By: Dalena Bui
According to T.E.A.R (Teens Experiencing Abusive Relationships), every year one in four teens are in a physical, emotional, or verbally abusive relationship. Nearly 80% of teens have been abused in their relationship at some point — but less than 25% tell their friends or parents about it.
Unfortunately, many teens don’t tell anyone about it because they are afraid to actually admit that they are and deal with the shame that comes with it.
I was part of that statistic until now.
I am strong enough to speak about it now. I was in an emotionally abusive relationship. This person I cared for used my emotion against me, claiming that I didn’t care about them whenever I tried to leave.
Emotionally abusive relationships are hard to see. A couple can act like everything is good in front of people, but behind closed doors it all goes downhill. This was how my relationship was. At first, I didn’t even notice that I had started to change. I faked I was happy, but in reality I wasn’t.

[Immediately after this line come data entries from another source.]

/-- 00_scope.md R12, R13: an operation that reads a register holding ⊥ is `fault UNWRITTEN` of a register that it reads and that
holds ⊥; FRAME and ENCODE may end in an earlier check of theirs (41_encoder.md R120, R124; 60_exceptions.md R183) before they
read it. Nothing else changes. (START checks for ⊥ first, so no run gets here, and what a COMPLETE does then is the model's
choice: notes/assumptions/20.md; so is that the phase stays on a fault: notes/assumptions/7.md. That it stays on a refusal is
DEDUCED: notes/assumptions/17.md.) -/
def Obligations.OperandWithoutValueFaults : Prop :=
  ∀ (i : Instr) (s : State) (c : Codec) (r : Reg),
    s.codecs[s.active]? = some c → c.fault = none → r ∈ opReads i → c.read r = none →
    (∃ r' ∈ opReads i, c.read r' = none ∧
      exec i s = .next (s.withInstance s.active { c with fault := some (.unwritten r') })) ∨
    ((i = .frame ∨ i = .encode) ∧ (∃ l, c.req.iPLen = some l ∧ 255 < l) ∧
      exec i s = .next (s.answered c { status := some 5 })) ∨
    (i = .encode ∧ ∃ l pbase dbase cap : Nat,
      c.req.iPLen = some l ∧ c.req.iPBase = some pbase ∧ c.req.dBase = some dbase ∧ c.req.dCap = some cap ∧ l ≤ 255 ∧
      if 2 ^ s.params.addrW < pbase + l ∨ 2 ^ s.params.addrW < dbase + cap then
        exec i s = .next { s with refused := some .regionRange }
      else if cap < 11 + l then exec i s = .next (s.answered c { status := some 1 })
      else
        (∃ a, (pbase ≤ a ∧ a < pbase + l) ∧ dbase ≤ a ∧ a < dbase + (11 + l)) ∧
        exec i s = .next (s.withInstance s.active { c with fault := some .overlap }))

/-- 10_state.md R30: an operation that ends leaves the response registers of one row of the table; on a model fault or a refusal they
keep their contents and the state is not final. -/
def Obligations.OutcomeDefinesResponses : Prop :=
  ∀ (i : Instr) (s t : State) (c : Codec), s.codecs[s.active]? = some c → exec i s = .next t →
    ∃ c', t.codecs[s.active]? = some c' ∧
      ((∃ o, OutcomeRow i o ∧ c' = { c with resp := o, phase := .idle } ∧ t.refused = s.refused) ∨
       (c'.fault.isSome = true ∧ c'.resp = c.resp ∧ t.refused = s.refused ∧ t.isFinal = false) ∨
       (t.refused.isSome = true ∧ c'.resp = c.resp ∧ t.isFinal = false))

/-- 60_exceptions.md R181: after an error nothing differs from before the operation but STATUS, the other response registers, now ⊥,
and the phase, now IDLE. -/
def Obligations.ErrorsArePrecise : Prop :=
  ∀ (i : Instr) (s t : State) (c c' : Codec) (x : BitVec 3),
    s.codecs[s.active]? = some c → c.isBusy = true → exec i s = .next t →
    t.codecs[s.active]? = some c' → c'.isBusy = false → c'.resp.status = some x → x ≠ 0 →
    (∃ e : ErrorKind, x = e.code) ∧
    t = s.answered c { status := some x }

/-- 20_memory.md R60: run again on what it left, an operation that completed gives the same response registers and leaves memory as
it is. -/
def Obligations.OperationsAreIdempotent : Prop :=
  ∀ (i : Instr) (s t : State) (c c' : Codec),
    s.codecs[s.active]? = some c → c.isBusy = true → Memory.wf s.mem = true → exec i s = .next t →
    t.codecs[s.active]? = some c' → c'.isBusy = false →
    ∃ u, exec i t = .next u ∧ u.codecs = t.codecs ∧ ∀ a, Memory.read u.mem a = Memory.read t.mem a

The worst part is, I lied to myself for a long time that I was. I also thought it was going to get better but it never did. Nearly 80% of teens who are abused go back to date their abuser. I did the same thing – I went back to the relationship thinking that everything would be better. I was ashamed because it wasn’t.
The emotional abuse became more apparent and I couldn’t hide it anymore. I felt stupid because I couldn’t lie anymore and everyone knew my secret. My friends had to step in before something bad happened. They asked me why I was crying so much lately. One of my friends said, “I have only seen you cry once, this week I saw you cry three times.” They gave me advice telling me that if I was more sad then happy in the relationship, then I need to leave.
I couldn’t do it anymore. I felt stupid, so I left the relationship mentally and physically. I was gone. I changed and I had to accept that. So I left the relationship and never looked back.
The good news is, recovery is possible. The relationship hurts me to this day. I am still recovering and I am not 100% myself and I don’t think I will ever be. But, I am getting better. I feel like myself again.
I chose to share this story because I want people to know – especially girls – that it isn’t their fault. They did nothing wrong to get treated like they way they do in the relationship and deserve so much better. There is someone who will treat you so much better and be willing to leave the old relationship for a better one.